▸ Problem to work on: From the entries that follow, copy each line in which "reset" appears.

▸ Supplied material:
-- ==== Sys2Proof/Config.lean ====
section
/-! DEFINITION. The fixed parameters of rule R5 (00_scope.md), none of them configurable at run time, and the one
value the spec leaves open on a port (93_implementation_defined.md U4). -/

namespace Sys2Proof.Config

/-- `POLY`, the generator (R6). PRESUMED: the spec takes the value from general knowledge (D8), safe only where the
known answers hold; log 8. -/
def poly : Word := 0x04C11DB7#32

/-- `INIT_VALUE` (R5). -/
def initValue : Word := 0xFFFFFFFF#32

/-- `FINAL_XOR` (R5): XOR with it equals the complement of all 32 bits. -/
def finalXor : Word := 0xFFFFFFFF#32

/-- `N_ENTRIES` (R5). -/
def tableEntries : Nat := 256

/-- `HEX_LEN` (R5). -/
def hexLen : Nat := 8

/-- FREE VALUE (U4): what `rom_addr` shows in a cycle, given by its index and the word on `cmd`, while `r` has no
value (R25). Nothing constrains it, and no state change reads it. Safe; log 5. -/
opaque romAddrUnwritten : Nat → Command → Byte

end Sys2Proof.Config
end

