theorem witness_CommandVisibleFromNextCycle :
    ([⟨true, 0x3FF#10⟩, ⟨false, 0x231#10⟩, ⟨false, 0x000#10⟩, ⟨false, 0x100#10⟩, ⟨false, 0x3A5#10⟩] :
      List CycleInput)[4]? = some ⟨false, 0x3A5#10⟩ ∧
    ((State.powerUp.trace [⟨true, 0x3FF#10⟩, ⟨false, 0x231#10⟩, ⟨false, 0x000#10⟩, ⟨false, 0x100#10⟩,
      ⟨false, 0x3A5#10⟩]).map fun t => (t.r, t.fault)) =
      [(none, none), (some 0xFFFFFFFF#32, none), (some 0x9EFBCF93#32, none), (some 0x9EFBCF93#32, none),
       (some 0xFFFFFFFF#32, none), (some 0xFFFFFFFF#32, some (.reservedOp 4 0x3A5#10))] ∧
    opField 0x231#10 = 0b10#2 ∧ opField 0x000#10 = 0b00#2 ∧ opField 0x100#10 = 0b01#2 ∧
    opField 0x3A5#10 = 0b11#2 := by decide

theorem witness_EngineComputesReference : State.powerUp.fault = none := rfl

theorem witness_WholeMessageEquivalence :
    State.powerUp.fault = none ∧
    events [⟨false, 0x000#10⟩, ⟨false, 0x100#10⟩, ⟨false, 0x231#10⟩, ⟨false, 0x0FF#10⟩, ⟨false, 0x232#10⟩] =
      .start :: [0x31#8, 0x32#8].map .byte := by decide

theorem witness_NopInsensitivity :
    State.reset.fault = none ∧
    events [⟨false, 0x231#10⟩, ⟨false, 0x000#10⟩] = events [⟨false, 0x0FF#10⟩, ⟨false, 0x231#10⟩] ∧
    ∃ t, Completes State.reset [⟨false, 0x231#10⟩, ⟨false, 0x000#10⟩] [] t :=
  ⟨rfl, by decide, _, rfl⟩

theorem witness_ContinuationWithoutInit : State.powerUp.fault = none := rfl

theorem witness_OnlyBytesSinceLastStartMatter :
    State.reset.fault = none ∧ State.reset.r = some 0xFFFFFFFF#32 ∧
    events [⟨false, 0x261#10⟩, ⟨true, 0x3FF#10⟩, ⟨false, 0x231#10⟩] =
      [.byte 0x61#8] ++ .start :: [0x31#8].map .byte ∧
    ∃ t, Completes State.reset [⟨false, 0x261#10⟩, ⟨true, 0x3FF#10⟩, ⟨false, 0x231#10⟩] [] t :=
  ⟨rfl, rfl, by decide, _, rfl⟩

theorem witness_EmptyMessage :
    State.reset.fault = none ∧ events [⟨false, 0x261#10⟩, ⟨false, 0x100#10⟩] = [.byte 0x61#8] ++ [.start] ∧
    ∃ t, Completes State.reset [⟨false, 0x261#10⟩, ⟨false, 0x100#10⟩] [] t :=
  ⟨rfl, by decide, _, rfl⟩

theorem witness_RunIsFunctionOfEngineAndInputs :
    State.reset.r = (engine (some 0xFFFFFFFF#32) true 0x3FF#10).r ∧
    State.reset.fault = (engine (some 0xFFFFFFFF#32) true 0x3FF#10).fault ∧
    State.reset.cycle ≠ (engine (some 0xFFFFFFFF#32) true 0x3FF#10).cycle ∧
    State.reset.cycle = (State.reset.withInputs [⟨false, 0x100#10⟩]).cycle := by decide

theorem witness_OneChangedByteIsDetected : (0x31 : Byte) ≠ 0x32#8 := by decide

theorem witness_StepKeepsRunInv :
    (engine (some 0x9EFBCF93#32) false 0x232#10).RunInv 4 ∧
    ∃ t, step (engine (some 0x9EFBCF93#32) false 0x232#10) = .next t :=
  ⟨by decide, _, rfl⟩

theorem witness_EveryCommandSequenceCompletes :
    State.reset.Ready ∧ NoReserved [⟨false, 0x2FF#10⟩, ⟨true, 0x3FF#10⟩, ⟨false, 0x0FF#10⟩] := by decide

▸ Exercise result:
    State.reset.fault = none ∧
    ∃ t, Completes State.reset [⟨false, 0x231#10⟩, ⟨false, 0x000#10⟩] [] t :=
    State.reset.fault = none ∧ State.reset.r = some 0xFFFFFFFF#32 ∧
    ∃ t, Completes State.reset [⟨false, 0x261#10⟩, ⟨true, 0x3FF#10⟩, ⟨false, 0x231#10⟩] [] t :=
    State.reset.fault = none ∧ events [⟨false, 0x261#10⟩, ⟨false, 0x100#10⟩] = [.byte 0x61#8] ++ [.start] ∧
    ∃ t, Completes State.reset [⟨false, 0x261#10⟩, ⟨false, 0x100#10⟩] [] t :=
    State.reset.r = (engine (some 0xFFFFFFFF#32) true 0x3FF#10).r ∧
    State.reset.fault = (engine (some 0xFFFFFFFF#32) true 0x3FF#10).fault ∧
    State.reset.cycle ≠ (engine (some 0xFFFFFFFF#32) true 0x3FF#10).cycle ∧
    State.reset.cycle = (State.reset.withInputs [⟨false, 0x100#10⟩]).cycle := by decide
    State.reset.Ready ∧ NoReserved [⟨false, 0x2FF#10⟩, ⟨true, 0x3FF#10⟩, ⟨false, 0x0FF#10⟩] := by decide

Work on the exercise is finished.